-- Opening Marker --

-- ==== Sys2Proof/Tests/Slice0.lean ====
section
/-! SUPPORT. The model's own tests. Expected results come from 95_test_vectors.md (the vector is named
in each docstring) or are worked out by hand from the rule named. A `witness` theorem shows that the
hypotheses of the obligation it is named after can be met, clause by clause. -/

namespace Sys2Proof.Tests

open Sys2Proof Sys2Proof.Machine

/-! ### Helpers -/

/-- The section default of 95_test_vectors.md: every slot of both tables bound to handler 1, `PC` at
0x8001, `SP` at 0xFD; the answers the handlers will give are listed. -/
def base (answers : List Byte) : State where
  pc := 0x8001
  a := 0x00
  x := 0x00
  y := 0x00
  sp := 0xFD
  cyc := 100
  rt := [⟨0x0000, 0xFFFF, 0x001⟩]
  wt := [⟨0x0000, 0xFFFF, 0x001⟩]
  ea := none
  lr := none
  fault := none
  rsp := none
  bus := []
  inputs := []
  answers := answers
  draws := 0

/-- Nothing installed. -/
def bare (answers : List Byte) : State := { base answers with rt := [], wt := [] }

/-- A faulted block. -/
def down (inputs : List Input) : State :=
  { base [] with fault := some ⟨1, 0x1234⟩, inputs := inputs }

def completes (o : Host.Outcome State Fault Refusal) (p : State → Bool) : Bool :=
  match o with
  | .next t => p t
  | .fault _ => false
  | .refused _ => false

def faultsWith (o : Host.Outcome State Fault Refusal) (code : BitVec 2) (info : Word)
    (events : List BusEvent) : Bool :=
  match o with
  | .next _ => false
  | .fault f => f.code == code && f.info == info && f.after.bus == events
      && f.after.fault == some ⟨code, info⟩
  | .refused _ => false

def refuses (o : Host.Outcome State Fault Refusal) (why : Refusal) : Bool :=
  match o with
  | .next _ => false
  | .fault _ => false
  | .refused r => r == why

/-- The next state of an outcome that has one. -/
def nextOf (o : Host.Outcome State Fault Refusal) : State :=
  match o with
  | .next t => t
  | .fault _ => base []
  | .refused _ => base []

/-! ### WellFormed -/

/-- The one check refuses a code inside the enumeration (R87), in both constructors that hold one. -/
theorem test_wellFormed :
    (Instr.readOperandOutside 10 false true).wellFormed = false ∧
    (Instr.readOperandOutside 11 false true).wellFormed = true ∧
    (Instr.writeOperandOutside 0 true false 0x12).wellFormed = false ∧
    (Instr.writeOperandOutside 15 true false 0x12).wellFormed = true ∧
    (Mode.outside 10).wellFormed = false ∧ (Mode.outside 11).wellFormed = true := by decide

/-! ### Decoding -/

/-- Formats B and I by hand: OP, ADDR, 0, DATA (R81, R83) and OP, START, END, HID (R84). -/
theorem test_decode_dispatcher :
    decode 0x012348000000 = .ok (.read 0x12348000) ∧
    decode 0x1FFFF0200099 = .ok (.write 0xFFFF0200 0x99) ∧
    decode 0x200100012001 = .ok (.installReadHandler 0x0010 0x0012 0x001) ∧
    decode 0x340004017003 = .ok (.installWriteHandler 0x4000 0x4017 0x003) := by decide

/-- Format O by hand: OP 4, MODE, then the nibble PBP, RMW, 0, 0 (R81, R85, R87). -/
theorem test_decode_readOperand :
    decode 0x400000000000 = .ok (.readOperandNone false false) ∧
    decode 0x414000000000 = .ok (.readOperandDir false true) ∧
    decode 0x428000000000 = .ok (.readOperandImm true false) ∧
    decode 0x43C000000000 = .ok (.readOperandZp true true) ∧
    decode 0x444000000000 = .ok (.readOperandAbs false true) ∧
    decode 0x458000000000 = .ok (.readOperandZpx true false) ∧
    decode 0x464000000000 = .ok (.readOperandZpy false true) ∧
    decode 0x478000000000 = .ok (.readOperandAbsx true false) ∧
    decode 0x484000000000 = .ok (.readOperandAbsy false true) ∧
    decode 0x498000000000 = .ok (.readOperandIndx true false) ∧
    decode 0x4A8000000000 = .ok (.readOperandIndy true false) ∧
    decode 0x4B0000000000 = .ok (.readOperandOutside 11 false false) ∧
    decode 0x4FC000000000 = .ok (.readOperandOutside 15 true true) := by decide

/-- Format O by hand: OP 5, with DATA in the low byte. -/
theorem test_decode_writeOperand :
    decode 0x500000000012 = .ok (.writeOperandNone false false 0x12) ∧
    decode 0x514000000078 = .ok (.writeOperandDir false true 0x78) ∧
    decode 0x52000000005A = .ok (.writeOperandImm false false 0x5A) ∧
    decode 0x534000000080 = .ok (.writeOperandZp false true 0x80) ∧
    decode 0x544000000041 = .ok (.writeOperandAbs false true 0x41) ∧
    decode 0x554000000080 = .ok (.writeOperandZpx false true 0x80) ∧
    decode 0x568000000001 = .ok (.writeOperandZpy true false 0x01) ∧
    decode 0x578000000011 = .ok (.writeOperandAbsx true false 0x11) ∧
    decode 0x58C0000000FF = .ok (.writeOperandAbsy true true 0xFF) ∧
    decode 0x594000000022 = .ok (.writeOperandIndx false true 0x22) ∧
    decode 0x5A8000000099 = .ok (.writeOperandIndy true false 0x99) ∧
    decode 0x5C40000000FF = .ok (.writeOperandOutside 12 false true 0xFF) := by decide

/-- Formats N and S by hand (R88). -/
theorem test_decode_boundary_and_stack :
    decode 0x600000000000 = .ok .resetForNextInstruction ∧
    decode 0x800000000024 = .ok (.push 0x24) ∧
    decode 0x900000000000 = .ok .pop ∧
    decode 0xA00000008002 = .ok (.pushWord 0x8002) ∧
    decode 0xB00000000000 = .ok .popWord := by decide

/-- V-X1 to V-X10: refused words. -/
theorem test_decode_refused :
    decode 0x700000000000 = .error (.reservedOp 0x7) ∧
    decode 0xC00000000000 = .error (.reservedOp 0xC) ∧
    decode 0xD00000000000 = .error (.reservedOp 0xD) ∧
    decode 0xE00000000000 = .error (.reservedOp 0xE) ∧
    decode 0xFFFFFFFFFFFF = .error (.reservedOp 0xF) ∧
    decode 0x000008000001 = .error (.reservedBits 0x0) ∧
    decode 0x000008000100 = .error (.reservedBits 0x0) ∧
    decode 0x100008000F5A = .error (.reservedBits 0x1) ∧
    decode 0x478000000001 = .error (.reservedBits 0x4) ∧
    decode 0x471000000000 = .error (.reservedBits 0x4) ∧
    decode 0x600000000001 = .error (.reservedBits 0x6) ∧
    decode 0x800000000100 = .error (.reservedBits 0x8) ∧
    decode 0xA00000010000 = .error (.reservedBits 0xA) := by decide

-- Closing Marker --

Look through the entries above, and wherever a line holds the word "named", copy it.

/-! SUPPORT. The model's own tests. Expected results come from 95_test_vectors.md (the vector is named
in each docstring) or are worked out by hand from the rule named. A `witness` theorem shows that the
hypotheses of the obligation it is named after can be met, clause by clause. -/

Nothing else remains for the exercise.